**Work order:** The entries are to be written out again with no differences.
----- Data in this exercise -----
/-! ### setLink -/

@[simp] theorem State.setLink_pending (l : Nat) (v : Link) : (s.setLink l v).pending = s.pending := rfl
@[simp] theorem State.setLink_out (l : Nat) (v : Link) : (s.setLink l v).out = s.out := rfl
@[simp] theorem State.setLink_freeCtr (l : Nat) (v : Link) : (s.setLink l v).freeCtr = s.freeCtr := rfl
@[simp] theorem State.setLink_time (l : Nat) (v : Link) : (s.setLink l v).time = s.time := rfl
@[simp] theorem State.setLink_latches (l : Nat) (v : Link) : (s.setLink l v).latches = s.latches := rfl
@[simp] theorem State.setLink_regs (l : Nat) (v : Link) : (s.setLink l v).regs = s.regs := rfl
@[simp] theorem State.setLink_log (l : Nat) (v : Link) : (s.setLink l v).log = s.log := rfl
@[simp] theorem State.setLink_map (l : Nat) (v : Link) : (s.setLink l v).map = s.map := rfl
@[simp] theorem State.setLink_cores (l : Nat) (v : Link) : (s.setLink l v).cores = s.cores := rfl
@[simp] theorem State.setLink_dies (l : Nat) (v : Link) : (s.setLink l v).dies = s.dies := rfl
@[simp] theorem State.setLink_mems (l : Nat) (v : Link) : (s.setLink l v).mems = s.mems := rfl
@[simp] theorem State.setLink_mem (l : Nat) (v : Link) : (s.setLink l v).mem = s.mem := rfl
@[simp] theorem State.setLink_links (l : Nat) (v : Link) : (s.setLink l v).links = s.links.put l v := rfl
@[simp] theorem State.setLink_inbox (l : Nat) (v : Link) : (s.setLink l v).inbox = s.inbox := rfl
@[simp] theorem State.setLink_exchIn (l : Nat) (v : Link) : (s.setLink l v).exchIn = s.exchIn := rfl
@[simp] theorem State.setLink_noticeIn (l : Nat) (v : Link) : (s.setLink l v).noticeIn = s.noticeIn := rfl
@[simp] theorem State.setLink_farUp (l : Nat) (v : Link) : (s.setLink l v).farUp = s.farUp := rfl
@[simp] theorem State.setLink_routeUp (l : Nat) (v : Link) : (s.setLink l v).routeUp = s.routeUp := rfl
@[simp] theorem State.setLink_noticed (l : Nat) (v : Link) : (s.setLink l v).noticed = s.noticed := rfl
@[simp] theorem State.setLink_parts (l : Nat) (v : Link) : (s.setLink l v).parts = s.parts := rfl
@[simp] theorem State.setLink_host (l : Nat) (v : Link) : (s.setLink l v).host = s.host := rfl
@[simp] theorem State.setLink_boot (l : Nat) (v : Link) : (s.setLink l v).boot = s.boot := rfl
@[simp] theorem State.setLink_flash (l : Nat) (v : Link) : (s.setLink l v).flash = s.flash := rfl
@[simp] theorem State.setLink_pins (l : Nat) (v : Link) : (s.setLink l v).pins = s.pins := rfl
@[simp] theorem State.setLink_cinch (l : Nat) (v : Link) : (s.setLink l v).cinch = s.cinch := rfl
@[simp] theorem State.setLink_mf (l : Nat) (v : Link) : (s.setLink l v).mf = s.mf := rfl
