-- ==== Sys2Proof/Laws/Exec.lean ====
section
/-! SUPPORT. One lemma per command: `exec` gives it to its own meaning. -/

namespace Sys2Proof.Machine
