-- ==== Sys2Proof/Laws/PerInstr.lean ====
section
/-! SUPPORT. The per-command family `Bounded`: every unit that a well-formed command names is one of the package's. -/

namespace Sys2Proof

/-! ### The units that operands name, each with its bound -/

def Issue.units (i : Issue) : List (Nat × Nat) := [(i.core, 1280), (i.grp, 32)]

def Path.units : Path → List (Nat × Nat)
  | .session _ => []
  | .priv c => [(c, 1280)]

def ReqSrc.units : ReqSrc → List (Nat × Nat)
  | .ni c _ => [(c, 1280)]
  | .inbox _ => []

def ApplyLine.units (l : ApplyLine) : List (Nat × Nat) := [(l.core, 1280), (l.slot, 16)]

def WriteSrc.units : WriteSrc → List (Nat × Nat)
  | .apply l => l.units
  | .inbox _ => []

def WdKey.units : WdKey → List (Nat × Nat)
  | .barG g id => [(g, 32), (id, 16)]
  | .barB b id => [(b, 16), (id, 16)]
  | .wbeat g _ _ => [(g, 32)]

def Channel.units : Channel → List (Nat × Nat)
  | .lane l k => [(l, 64), (k, 4)]
  | .pseudo m p => [(m, 16), (p, 32)]
  | .lpx m c => [(m, 8), (c, 8)]
  | .phys d i => [(d, 8), (i, 168)]
  | .reservation p d => [(p, 8), (d, 8)]

def Scope.units : Scope → List (Nat × Nat)
  | .package => []
  | .partition p => [(p, 8)]

def KatUnit.units : KatUnit → List (Nat × Nat)
  | .core d p => [(d, 8), (p, 168)]
  | .way d w => [(d, 8), (w, 32)]
  | .die d => [(d, 8)]
  | .hub h b => [(h, 2), (b, 32)]
  | .done => []

def BoundaryIn.units (b : BoundaryIn) : List (Nat × Nat) :=
  b.coreEst.map (fun e => (e.1, 8)) ++ b.cmdtLate.map fun p => (p, 8)

def RoundIn.units (r : RoundIn) : List (Nat × Nat) :=
  r.stackTemp.map (fun e => (e.1, 16)) ++ r.lpxTemp.map (fun e => (e.1, 8)) ++ r.cages.map (fun e => (e.1, 69)) ++
    r.busFail.map (fun e => (e.1, 2)) ++ r.cantleFail.map (fun e => (e.1, 2)) ++ r.cantleFail.map (fun e => (e.2, 4)) ++
    r.hubFail.map fun h => (h, 2)

/-- Units of a start phase's time-out (R388). -/
def phaseUnits (phase unit : Nat) : List (Nat × Nat) :=
  match phase with
  | 0 | 1 | 2 => [(unit, 2)]
  | 5 => [(unit, 8)]
  | 6 => [(unit / 256, 8), (unit % 256, 168)]
  | 7 => [(unit, 16)]
  | 8 => [(unit, 8)]
  | 9 => [(unit, 64)]
  | _ => []

end Sys2Proof

namespace Sys2Proof.Laws.Bounded

open Sys2Proof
-----
**Response to the task:**
/-! ### setLink -/

@[simp] theorem State.setLink_pending (l : Nat) (v : Link) : (s.setLink l v).pending = s.pending := rfl
@[simp] theorem State.setLink_out (l : Nat) (v : Link) : (s.setLink l v).out = s.out := rfl
@[simp] theorem State.setLink_freeCtr (l : Nat) (v : Link) : (s.setLink l v).freeCtr = s.freeCtr := rfl
@[simp] theorem State.setLink_time (l : Nat) (v : Link) : (s.setLink l v).time = s.time := rfl
@[simp] theorem State.setLink_latches (l : Nat) (v : Link) : (s.setLink l v).latches = s.latches := rfl
@[simp] theorem State.setLink_regs (l : Nat) (v : Link) : (s.setLink l v).regs = s.regs := rfl
@[simp] theorem State.setLink_log (l : Nat) (v : Link) : (s.setLink l v).log = s.log := rfl
@[simp] theorem State.setLink_map (l : Nat) (v : Link) : (s.setLink l v).map = s.map := rfl
@[simp] theorem State.setLink_cores (l : Nat) (v : Link) : (s.setLink l v).cores = s.cores := rfl
@[simp] theorem State.setLink_dies (l : Nat) (v : Link) : (s.setLink l v).dies = s.dies := rfl
@[simp] theorem State.setLink_mems (l : Nat) (v : Link) : (s.setLink l v).mems = s.mems := rfl
@[simp] theorem State.setLink_mem (l : Nat) (v : Link) : (s.setLink l v).mem = s.mem := rfl
@[simp] theorem State.setLink_links (l : Nat) (v : Link) : (s.setLink l v).links = s.links.put l v := rfl
@[simp] theorem State.setLink_inbox (l : Nat) (v : Link) : (s.setLink l v).inbox = s.inbox := rfl
@[simp] theorem State.setLink_exchIn (l : Nat) (v : Link) : (s.setLink l v).exchIn = s.exchIn := rfl
@[simp] theorem State.setLink_noticeIn (l : Nat) (v : Link) : (s.setLink l v).noticeIn = s.noticeIn := rfl
@[simp] theorem State.setLink_farUp (l : Nat) (v : Link) : (s.setLink l v).farUp = s.farUp := rfl
@[simp] theorem State.setLink_routeUp (l : Nat) (v : Link) : (s.setLink l v).routeUp = s.routeUp := rfl
@[simp] theorem State.setLink_noticed (l : Nat) (v : Link) : (s.setLink l v).noticed = s.noticed := rfl
@[simp] theorem State.setLink_parts (l : Nat) (v : Link) : (s.setLink l v).parts = s.parts := rfl
@[simp] theorem State.setLink_host (l : Nat) (v : Link) : (s.setLink l v).host = s.host := rfl
@[simp] theorem State.setLink_boot (l : Nat) (v : Link) : (s.setLink l v).boot = s.boot := rfl
@[simp] theorem State.setLink_flash (l : Nat) (v : Link) : (s.setLink l v).flash = s.flash := rfl
@[simp] theorem State.setLink_pins (l : Nat) (v : Link) : (s.setLink l v).pins = s.pins := rfl
@[simp] theorem State.setLink_cinch (l : Nat) (v : Link) : (s.setLink l v).cinch = s.cinch := rfl
@[simp] theorem State.setLink_mf (l : Nat) (v : Link) : (s.setLink l v).mf = s.mf := rfl
-- ==== Sys2Proof/Laws/Exec.lean ====
section
/-! SUPPORT. One lemma per command: `exec` gives it to its own meaning. -/

namespace Sys2Proof.Machine
-- ==== Sys2Proof/Laws/PerInstr.lean ====
section
/-! SUPPORT. The per-command family `Bounded`: every unit that a well-formed command names is one of the package's. -/

namespace Sys2Proof

/-! ### The units that operands name, each with its bound -/

def Issue.units (i : Issue) : List (Nat × Nat) := [(i.core, 1280), (i.grp, 32)]

def Path.units : Path → List (Nat × Nat)
  | .session _ => []
  | .priv c => [(c, 1280)]

def ReqSrc.units : ReqSrc → List (Nat × Nat)
  | .ni c _ => [(c, 1280)]
  | .inbox _ => []

def ApplyLine.units (l : ApplyLine) : List (Nat × Nat) := [(l.core, 1280), (l.slot, 16)]

def WriteSrc.units : WriteSrc → List (Nat × Nat)
  | .apply l => l.units
  | .inbox _ => []

def WdKey.units : WdKey → List (Nat × Nat)
  | .barG g id => [(g, 32), (id, 16)]
  | .barB b id => [(b, 16), (id, 16)]
  | .wbeat g _ _ => [(g, 32)]

def Channel.units : Channel → List (Nat × Nat)
  | .lane l k => [(l, 64), (k, 4)]
  | .pseudo m p => [(m, 16), (p, 32)]
  | .lpx m c => [(m, 8), (c, 8)]
  | .phys d i => [(d, 8), (i, 168)]
  | .reservation p d => [(p, 8), (d, 8)]

def Scope.units : Scope → List (Nat × Nat)
  | .package => []
  | .partition p => [(p, 8)]

def KatUnit.units : KatUnit → List (Nat × Nat)
  | .core d p => [(d, 8), (p, 168)]
  | .way d w => [(d, 8), (w, 32)]
  | .die d => [(d, 8)]
  | .hub h b => [(h, 2), (b, 32)]
  | .done => []

def BoundaryIn.units (b : BoundaryIn) : List (Nat × Nat) :=
  b.coreEst.map (fun e => (e.1, 8)) ++ b.cmdtLate.map fun p => (p, 8)

def RoundIn.units (r : RoundIn) : List (Nat × Nat) :=
  r.stackTemp.map (fun e => (e.1, 16)) ++ r.lpxTemp.map (fun e => (e.1, 8)) ++ r.cages.map (fun e => (e.1, 69)) ++
    r.busFail.map (fun e => (e.1, 2)) ++ r.cantleFail.map (fun e => (e.1, 2)) ++ r.cantleFail.map (fun e => (e.2, 4)) ++
    r.hubFail.map fun h => (h, 2)

/-- Units of a start phase's time-out (R388). -/
def phaseUnits (phase unit : Nat) : List (Nat × Nat) :=
  match phase with
  | 0 | 1 | 2 => [(unit, 2)]
  | 5 => [(unit, 8)]
  | 6 => [(unit / 256, 8), (unit % 256, 168)]
  | 7 => [(unit, 16)]
  | 8 => [(unit, 8)]
  | 9 => [(unit, 64)]
  | _ => []

end Sys2Proof

namespace Sys2Proof.Laws.Bounded

open Sys2Proof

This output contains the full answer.